The aim of this project was to automatically localize root causes for failures to support developers in an automated manner.
The project was funded by and in close collaboration with Huawei.
ide3a (2020-2023)
The International Alliance for Digital E-learning, E-mobility and E-research in Academia (ide3a) was a collaborative project in the higher education sector involving a multidisciplinary and international consortium.
A network of European universities was aiming to develop new tools for the digitalisation of teaching and learning in the internationalisation process, with a particular focus on interdisciplinary research-based learning and short-term mobility in international blended learning formats.
We conducted teaching and research on the digitalization of critical infrastructures like water networks, energy grids, sensor networks, and other interconnected urban systems.
The project was funded by the German Academic Exchange Service (DAAD) supported by the Federal Ministry of Education and Research (BMBF). Our partner universities were the Cracow University of Technology, Dublin City University, Norwegian University of Science and Technology, Politecnico di Milano, and Hasso Plattner Institute.
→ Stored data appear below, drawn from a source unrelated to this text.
/-- O: R136, R142 to R148, R155, R158: an attempt of a calibration run: a full window with too few margin events is DEFERRED, a plausible
estimate waits for its shadow window with the changed sets; the window lends the lowest FREE mirror; it ends accepted, with the new
sets in force and due for the store, or rejected; within the write window accepted sets reach the store. -/
def Obligations.CalibrationAttempts : Prop :=
  ∀ (pf arr conv : Nat) (s : State), pf < 816 → arr < 132 → conv < 256 →
    let g := regionOf pf
    let x := s.parr pf arr
    let c := Tab.getD x.conv conv ConvStat.zero
    let k : Int := s.rd (.CAL_REGION_CTL g) F.CAL_REGION_CTL.kappa
    let lo := s.reg (.CONV_SETLO pf arr conv)
    let hi := s.reg (.CONV_SETHI pf arr conv)
    let o := roundDiv (32 * k * c.a0) (256 * c.m0)
    let gn := if c.m2 < 4096 then 0 else roundDiv (k * c.a1) c.m2
    let oF := sext 8 (s.rd (.CONV_CAL pf arr conv) F.CONV_CAL.o_fact)
    let gF := sext 8 (s.rd (.CONV_CAL pf arr conv) F.CONV_CAL.g_fact)
    let js := bracket (s.regionTemp g)
    (∀ run, (s.region g).cal = some run → s.on (.CAL_REGION_CTL g) F.CAL_REGION_CTL.hold = false → (pf, arr) ∈ run.covered → c.done = false →
      2 ^ 22 ≤ c.count → s.rd (.CONV_STAT pf arr conv) F.CONV_STAT.role ≤ 2 → x.wantShadow = [] →
      (c.m0 < 4096 → Answers (exec (.calWindowFull pf arr conv) s) (fun t => t.rd (.CONV_CAL pf arr conv) F.CONV_CAL.last = 4
        ∧ t.rd (.ARR_CAL pf arr) F.ARR_CAL.deferrals = min (s.rd (.ARR_CAL pf arr) F.ARR_CAL.deferrals + 1) 65535))
      ∧ (4096 ≤ c.m0 → js.all (plausible lo hi o gn oF gF) = true → Answers (exec (.calWindowFull pf arr conv) s) (fun t =>
        (t.parr pf arr).wantShadow = [(conv, addSets 0 lo js o gn, addSets 1 hi js o gn)] ∧ t.regs = s.regs)))
    ∧ (∀ nlo nhi m, x.run = none → s.on (.CAL_REGION_CTL g) F.CAL_REGION_CTL.hold = false → x.wantShadow = [(conv, nlo, nhi)] → x.shadows = [] →
      s.rd (.CONV_STAT pf arr conv) F.CONV_STAT.role = 0 → s.rd (.CONV_STAT pf arr conv) F.CONV_STAT.serves = conv →
      3 ≤ (s.mirrorsIn pf arr 1).length → s.freeMirror pf arr = some m → Answers (exec (.shadowWindowStart pf arr) s) (fun t =>
        (t.parr pf arr).shadows = [⟨conv, m, conv, 0, false, nlo, nhi, false, 0⟩] ∧ (t.parr pf arr).wantShadow = []
        ∧ t.rd (.CONV_STAT pf arr conv) F.CONV_STAT.role = 4 ∧ t.rd (.CONV_STAT pf arr m) F.CONV_STAT.role = 3 ∧ t.srv pf arr conv = m))
    ∧ (∀ w, x.run = none → x.shadows = [w] → w.conv = conv → w.isMirror = false → 256 ≤ w.mate → w.mate < 264 → w.pos < 256 → w.oldRole ≤ 2 →
      (w.differs = false → 2 ^ 20 ≤ w.compared → w.newLo < 2 ^ 64 → w.newHi < 2 ^ 64 → Answers (exec (.calAttemptEnd pf arr conv) s) (fun t =>
        t.reg (.CONV_SETLO pf arr conv) = w.newLo ∧ t.reg (.CONV_SETHI pf arr conv) = w.newHi
        ∧ t.rd (.CONV_CAL pf arr conv) F.CONV_CAL.last = 1 ∧ t.rd (.CONV_CAL pf arr conv) F.CONV_CAL.fail_consec = 0
        ∧ t.rd (.CONV_STAT pf arr conv) F.CONV_STAT.role = w.oldRole ∧ t.srv pf arr w.pos = conv ∧ (pf, arr, conv) ∈ (t.region g).storePend
        ∧ (t.parr pf arr).shadows = []))
      ∧ (w.differs = true → s.rd (.CONV_CAL pf arr conv) F.CONV_CAL.fail_consec = 0 → Answers (exec (.calAttemptEnd pf arr conv) s) (fun t =>
        t.rd (.CONV_CAL pf arr conv) F.CONV_CAL.last = 3 ∧ t.rd (.CONV_CAL pf arr conv) F.CONV_CAL.fail_consec = 1
        ∧ t.reg (.CONV_SETLO pf arr conv) = lo ∧ (∃ e ∈ t.raises, e.code = 0x201 ∧ e.fields = [pf, arr, conv, 3]))))
    ∧ ((s.region g).storePend = [(pf, arr, conv)] → 240 ≤ s.regionTemp g → s.regionTemp g ≤ 1280 → Answers (exec (.calStoreWrite pf arr conv) s) (fun t =>
      Tab.getD t.calStore (storeKey pf arr conv) (0, 0) = (lo, hi) ∧ (t.region g).storePend = []))
    ∧ ((s.regionTemp g < 240 ∨ 1280 < s.regionTemp g) → exec (.calStoreWrite pf arr conv) s = .next s)

/-- O: R151 to R157, R166: a scan's counts; a due array's refresh claims a MIRROR array and counts its write; a row that verifies is stored, one
that fails a fifth program-verify cycle fences the array; the written copy takes the logical array between two products; a refresh
ends with the old array a MIRROR, or fenced where a cell flipped. -/
def Obligations.ScansAndRefresh : Prop :=
  ∀ (pf arr : Nat) (cells : List (Nat × Nat × Nat)) (s : State), pf < 816 → arr < 132 →
    let g := regionOf pf
    let bad := cells.filter (fun c => decide (0 < c.2.1 + c.2.2))
    let quiet := fun a => (s.parr pf a).lost = false ∧ (s.parr pf a).fenceReq = false ∧ (s.parr pf a).shadows = []
      ∧ (s.parr pf a).wantShadow = [] ∧ s.rd (.ARR_WEAR pf a) F.ARR_WEAR.writes < 100000
    (s.arrState pf arr = 1 ∨ s.arrState pf arr = 2 → Answers (exec (.arrayScanEnd pf arr cells) s) (fun t =>
      t.rd (.ARR_MARGIN pf arr) F.ARR_MARGIN.weak_cells = min (bad.map (fun c => c.2.1 + c.2.2)).sum 65535
      ∧ (t.parr pf arr).weakRows = bad.map Prod.fst ∧ ((t.parr pf arr).flipped = true ↔ ∃ c ∈ cells, 0 < c.2.2)
      ∧ t.arrState pf arr = s.arrState pf arr))
    ∧ (∀ m n, (s.region g).refs = [] → s.dueClass pf arr = some 1 → s.claimable pf arr = some m → s.logicalOf pf arr = some n →
      s.on (.GOLD_BASE pf n) F.GOLD_BASE.valid = true → s.regionCold g = false → m ≠ arr →
      (∀ p a, p ∈ facetsOf g → a < s.variant.arrays → (p, a) ≠ (pf, arr) → s.dueClass p a = none) →
      Answers (exec (.refreshStart pf arr) s) (fun t => t.arrState pf m = 4
        ∧ t.rd (.ARR_WEAR pf m) F.ARR_WEAR.writes = min (s.rd (.ARR_WEAR pf m) F.ARR_WEAR.writes + 1) (2 ^ 32 - 1)
        ∧ ((t.region g).refs.map (fun r => (r.pf, r.old, r.new, r.logical, r.phase, r.rows.length))) = [(pf, arr, m, n, 2, 1024)]))
    ∧ (∀ r row rest w ok, s.refreshAt pf arr = some r → (s.region g).refs = [r] → r.pf = pf → r.rows = row :: rest → r.cycle ≠ 0 →
      s.arrState pf r.old ≠ 5 →
      (ok = false → r.cycle < 4 → Answers (exec (.rowWriteCycle pf arr ok true) s) (fun t => (t.region g).refs = [{ r with cycle := r.cycle + 1 }]
        ∧ t.arrs = s.arrs))
      ∧ (ok = false → 4 ≤ r.cycle → Answers (exec (.rowWriteCycle pf arr ok true) s) (fun t => (t.region g).refs = [] ∧ t.arrState pf arr = 5
        ∧ (∃ e ∈ t.raises, e.code = 0x205 ∧ e.fields = [pf, arr, row])))
      ∧ (ok = true → s.goldenRow 3 pf r.src row = (s, some w) → row < 1024 → (w.map Prod.fst).Nodup → Answers (exec (.rowWriteCycle pf arr ok true) s) (fun t =>
        (∀ j, j < 1024 → Tab.getD (t.parr pf arr).w (row * 1024 + j) 0 = Tab.getD w j 0)
        ∧ ((t.region g).refs.map (fun q => (q.rows, q.done))) = [(rest, r.done + 1)])))
    ∧ (∀ r, s.refreshAt pf arr = some r → (s.region g).refs = [r] → r.pf = pf → r.cycle = 0 → r.rows ≠ [] →
      s.mayStartRow pf arr (if r.all then 0 else 100000) = true → Answers (exec (.writeWindowResume pf arr) s) (fun t =>
        (t.region g).refs = [{ r with cycle := 1 }] ∧ t.regs = s.regs))
    ∧ (∀ r, (s.region g).refs = [r] → r.pf = pf → r.old = arr → r.new < 132 → r.new ≠ arr → r.logical < 128 → r.rows = [] →
      (r.phase = 2 → s.physOf pf r.logical = arr → s.arrState pf arr = 1 → (s.larr pf r.logical).bind = some (r.new, true) →
        s.betweenProducts pf r.logical = true → quiet arr → Answers (exec (.refreshRebind pf arr) s) (fun t => t.physOf pf r.logical = r.new
          ∧ t.arrState pf r.new = 1 ∧ t.arrState pf arr = 3 ∧ ((t.region g).refs.map (fun q => (q.old, q.new, q.phase))) = [(arr, r.new, 4)]))
      ∧ (r.phase = 4 → s.arrState pf arr = 3 → quiet arr →
        ((∀ c ∈ cells, c.2.2 = 0) → Answers (exec (.refreshComplete pf arr cells) s) (fun t => (t.region g).refs = [] ∧ t.arrState pf arr = 2
          ∧ t.raises = s.raises ++ [⟨0x40 + g, 0x204, g, 0xFFFF, [pf, arr, r.new, r.done]⟩]))
        ∧ (∀ c rest, cells = c :: rest → 0 < c.2.2 → Answers (exec (.refreshComplete pf arr cells) s) (fun t => (t.region g).refs = []
          ∧ t.arrState pf arr = 5 ∧ (∃ e ∈ t.raises, e.code = 0x205 ∧ e.fields = [pf, arr, c.1])))))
Helmholtz-Einstein International Berlin Research School in Data Science (HEIBRiDS)
The Einstein Center Digital Future (ECDF) and the Helmholtz Association launched HEIBRiDS as a joint graduate program in Data Science. Established in 2018, HEIBRiDS is an interdisciplinary program that trains young scientists in Data Science applications within a broad range of natural science domains, spanning from Earth & Environment, Astronomy, Space & Planetary Research to Geosciences, Materials & Energy and Molecular Medicine.
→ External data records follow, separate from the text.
theorem keeps_pump {x0 : Base} [x0.Has .regs] [x0.Has .link] [x0.Has .out] (p n : Nat) : ∀ s : State, x0.Keeps s → x0.Keeps (s.pump p n) := by
  induction n with
  | zero => intro s hk; exact hk
  | succ n ih =>
    intro s hk
    unfold State.pump
    with_reducible repeat' (first | exact hk | assumption | apply ih | apply keeps_setLport | apply keeps_putFlit | apply keeps_wr | apply keeps_ite | split | simp (disch := (apply State.SameBut.mk <;> first | exact Base.Has.no | exact fun _ => rfl)) only [keeps_mk])
theorem keeps_queueMsg {x0 : Base} [x0.Has .regs] [x0.Has .link] [x0.Has .out] (s : State) (p : Nat) (m : LMsg) (own : Nat × Nat × Nat) (hk : x0.Keeps s) :
    x0.Keeps (State.queueMsg s p m own) := by
  unfold State.queueMsg
  with_reducible repeat' (first
    | exact hk | assumption | apply keeps_pump | apply keeps_setLport | (intro _)
    | simp (disch := (apply State.SameBut.mk <;> first | exact Base.Has.no | exact fun _ => rfl)) only [keeps_mk]
    | (apply State.SameBut.mk <;> first | exact Base.Has.no | exact fun _ => rfl))

theorem keeps_failOwn {x0 : Base} [x0.Has .regs] [x0.Has .loader] [x0.Has .noc] (s : State) (own : Nat × Nat × Nat) (pkg : Nat) (hk : x0.Keeps s) :
    x0.Keeps (State.failOwn s own pkg) := by
  unfold State.failOwn
  with_reducible repeat' (first
    | exact hk | assumption | apply keeps_wr | apply keeps_ite | split | (intro _)
    | simp (disch := (apply State.SameBut.mk <;> first | exact Base.Has.no | exact fun _ => rfl)) only [keeps_mk]
    | (apply State.SameBut.mk <;> first | exact Base.Has.no | exact fun _ => rfl))

theorem keeps_sendMsg {x0 : Base} [x0.Has .regs] [x0.Has .loader] [x0.Has .link] [x0.Has .noc] [x0.Has .out] (s : State) (m : LMsg) (own : Nat × Nat × Nat) (hk : x0.Keeps s) :
    x0.Keeps (State.sendMsg s m own) := by
  unfold State.sendMsg
  with_reducible repeat' (first
    | exact hk | assumption | apply keeps_failOwn | apply keeps_queueMsg | split
    | simp (disch := (apply State.SameBut.mk <;> first | exact Base.Has.no | exact fun _ => rfl)) only [keeps_mk]
    | (apply State.SameBut.mk <;> first | exact Base.Has.no | exact fun _ => rfl))

theorem keeps_sendMulti {x0 : Base} [x0.Has .regs] [x0.Has .loader] [x0.Has .link] [x0.Has .noc] [x0.Has .out] (s : State) (m : LMsg) (own : Nat × Nat × Nat) (hk : x0.Keeps s) :
    x0.Keeps (State.sendMulti s m own) := by
  unfold State.sendMulti
  with_reducible repeat' (first
    | exact hk | assumption | apply keeps_failOwn | apply keeps_queueMsg | apply keeps_foldl_fst | apply keeps_foldl
    | apply keeps_ite | split | (intro _)
    | simp (disch := (apply State.SameBut.mk <;> first | exact Base.Has.no | exact fun _ => rfl)) only [keeps_mk]
    | (apply State.SameBut.mk <;> first | exact Base.Has.no | exact fun _ => rfl))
Our project was a collaboration between the TU Berlin and the GFZ Potsdam.
In the project, we calibrated the platform magnetometers of non-dedicated satellites flying low Earth orbits, post-launch.
SYNERGY (2021-2024)
The SYNERGY project investigated synergies between distributed artificial intelligence and renewable energy generation.
The project was a collaboration of DOS and Huawei, funded by the BMBF through Software Campus, resulted in new methods for sustainable federated learning (FedZero, e-Energy’24) and a testbed carbon-aware applications and systems (Vessim, HotCarbon’24).